The key is to check your biases. And recheck them throughout your reporting. Is there something other than the facts you are finding that is driving you in this particular health investigation?

Do you simply not like the person or people who are your subject? (Maybe that doctor was rude to you when you tracked him down outside the hospital. That’s not a good reason in itself to pursue your hunch as it if were true.)

Did you have a personal experience that you want to make sure is never repeated? (Potentially a good reason, but you better disclose to your audience that your personal experience is part of the mix.)

Are you trying to win an award, get a promotion, or make your friends and family proud? (All good motivators but don’t let ambition get the best of your sense of duty to the facts and your audience.)

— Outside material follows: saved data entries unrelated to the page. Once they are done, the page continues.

-- ==== Sys2Proof/Tests/Slice0.lean ====
section
/-! SUPPORT. Tests: words written out from spec/30_encoding.md R78, ill-formed terms, one-step vectors of
spec/95_test_vectors.md (the id stands before each), and witnesses of the statements' hypotheses. -/

namespace Sys2Proof.Tests

open Sys2Proof Sys2Proof.Machine

/-! ### Well-formedness: an ill-formed term for each check (R84, R243) -/

theorem test_wf_register : AsmLine.wellFormed ⟨.ld, [.v 16, .lit 0]⟩ = false ∧
    AsmLine.wellFormed ⟨.ld, [.v 15, .lit 0]⟩ = true := by decide
theorem test_wf_byte : AsmLine.wellFormed ⟨.add, [.v 0, .lit 256]⟩ = false ∧
    AsmLine.wellFormed ⟨.add, [.v 0, .lit 255]⟩ = true := by decide
theorem test_wf_addr : AsmLine.wellFormed ⟨.call, [.lit 4096]⟩ = false ∧
    AsmLine.wellFormed ⟨.call, [.lit 4095]⟩ = true := by decide
theorem test_wf_offset_register : AsmLine.wellFormed ⟨.jp, [.v 1, .lit 0x210]⟩ = false ∧
    AsmLine.wellFormed ⟨.jp, [.v 0, .lit 0x210]⟩ = true := by decide
theorem test_wf_shape : AsmLine.wellFormed ⟨.shr, [.v 1, .lit 2]⟩ = false ∧
    AsmLine.wellFormed ⟨.ret, [.v 0]⟩ = false ∧ AsmLine.wellFormed ⟨.ld, [.v 1, .st]⟩ = false := by decide
/-- An image of `n` bytes. -/
def ones (n : Nat) : List Byte := List.replicate n 1

theorem ones_length (n : Nat) : (ones n).length = n := List.length_replicate

theorem test_wf_image : imageOk (ones 3585) = false ∧ imageOk (ones 3584) = true := by
  simp [imageOk, Config.maxImage, ones_length]
theorem test_wf_memory : Memory.wf [(5, 1), (4, 1)] = false ∧ Memory.wf [(4, 0)] = false ∧
    Memory.wf [(4096, 1)] = false ∧ Memory.wf [(4, 1), (5, 1)] = true := by decide

/-! ### Decoding: one word per constructor, bits from R78 -/

theorem test_decode_ret : decode 0b0000000011101110 = .instr .ret ∧ decode 0b0000010111101110 = .instr .ret := by decide
theorem test_decode_jp : decode 0b0001001000110100 = .instr (.jp 0x234) := by decide
theorem test_decode_call : decode 0b0010001010101110 = .instr (.call 0x2AE) := by decide
theorem test_decode_seByte : decode 0b0011000000000101 = .instr (.seByte 0 0x05) := by decide
theorem test_decode_sneByte : decode 0b0100001100010000 = .instr (.sneByte 3 0x10) := by decide
theorem test_decode_seReg : decode 0b0101000100100000 = .instr (.seReg 1 2) := by decide
theorem test_decode_ldByte : decode 0b0110000000010101 = .instr (.ldByte 0 0x15) := by decide
theorem test_decode_addByte : decode 0b0111010100010000 = .instr (.addByte 5 0x10) := by decide
theorem test_decode_ldReg : decode 0b1000001011110000 = .instr (.ldReg 2 0xF) := by decide
theorem test_decode_or : decode 0b1000001100100001 = .instr (.or 3 2) := by decide
theorem test_decode_and : decode 0b1000000000010010 = .instr (.and 0 1) := by decide
theorem test_decode_xor : decode 0b1000000000010011 = .instr (.xor 0 1) := by decide
theorem test_decode_addReg : decode 0b1000111100010100 = .instr (.addReg 0xF 1) := by decide
theorem test_decode_sub : decode 0b1000000000010101 = .instr (.sub 0 1) := by decide
theorem test_decode_shr : decode 0b1000000100000110 = .instr (.shr 1 0) := by decide
theorem test_decode_subn : decode 0b1000000100000111 = .instr (.subn 1 0) := by decide
theorem test_decode_shl : decode 0b1000001000001110 = .instr (.shl 2 0) := by decide
theorem test_decode_sneReg : decode 0b1001000100100000 = .instr (.sneReg 1 2) := by decide
theorem test_decode_jpV0 : decode 0b1011001000010000 = .instr (.jpV0 0x210) := by decide
theorem test_decode_rnd : decode 0b1100001100001111 = .instr (.rnd 3 0x0F) := by decide
theorem test_decode_skp : decode 0b1110010110011110 = .instr (.skp 5) := by decide
theorem test_decode_sknp : decode 0b1110000010100001 = .instr (.sknp 0) := by decide
theorem test_decode_ldVxDt : decode 0b1111001000000111 = .instr (.ldVxDt 2) := by decide
theorem test_decode_ldVxK : decode 0b1111010100001010 = .instr (.ldVxK 5) := by decide
theorem test_decode_ldDtVx : decode 0b1111000100010101 = .instr (.ldDtVx 1) := by decide
theorem test_decode_ldStVx : decode 0b1111000100011000 = .instr (.ldStVx 1) := by decide
theorem test_decode_unknown : decode 0x0000 = .unknown ∧ decode 0x00E0 = .unknown ∧ decode 0x5121 = .unknown ∧
    decode 0x912F = .unknown ∧ decode 0x8018 = .unknown ∧ decode 0xA123 = .unknown ∧ decode 0xD123 = .unknown ∧
    decode 0xE09F = .unknown ∧ decode 0xF01E = .unknown := by decide

/-! ### One-step vectors -/

/-- The outcome is a next state with the property. -/
def nextWith (o : Host.Outcome State Fault Refusal) (p : State → Bool) : Bool :=
  match o with
  | .next t => p t
  | .fault _ => false
  | .refused _ => false

/-- One step from `s` on the word `w` placed at its `pc`. -/
def stepOn (s : State) (w : Word) (p : State → Bool) : Bool := nextWith (step (s.placeWord w)) p

/-- The reset state with some registers set. -/
def withRegs : List (RegIdx × Byte) → State
  | [] => State.reset
  | (r, b) :: rs => (withRegs rs).setV r b

/-- The reset state with `n` return addresses counted and the address `a` in every slot. -/
def withStack (n : Fin 49) (a : Word) : State := { State.reset with sp := n, stack := Vector.replicate 48 a }

/-- The reset state under the other parameters. -/
def otherParams : State := State.fresh ⟨.skip, true⟩ 0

Then, when you first start writing, ask yourself two things: What is the central question you are trying to answer? And why do you think that is the most important question here?

The first question is often simple to answer. It’s the thing that motivated you to start your reporting in the first place. In our example, the question was given to you by the anonymous tip: Did the hospital cover up a disease outbreak that potentially still poses a threat to patients?

But the second one can be difficult to answer. It may require you to write down exactly what you think you know and why. If you do that, you might find that you’ve missed a step in your reporting — or your interpretation of your reporting. You may be relying too heavily on a small group of sources who have an agenda that they are trying to advance through you. You may be relying too heavily on an anonymous string of emails. You may have a great document trail that seems to tell a perfect story, but there may be contravening or at least mitigating evidence out there that you have failed to consider. If you start to test the logic of your story in even a rudimentary way, you might find that it falls apart.

Think of it as trying to take an objective lens on your subjective story. You don’t want to ignore all those precious judgments you have used to build a jewel of a story. But you also don’t want to sell your audience fool’s gold.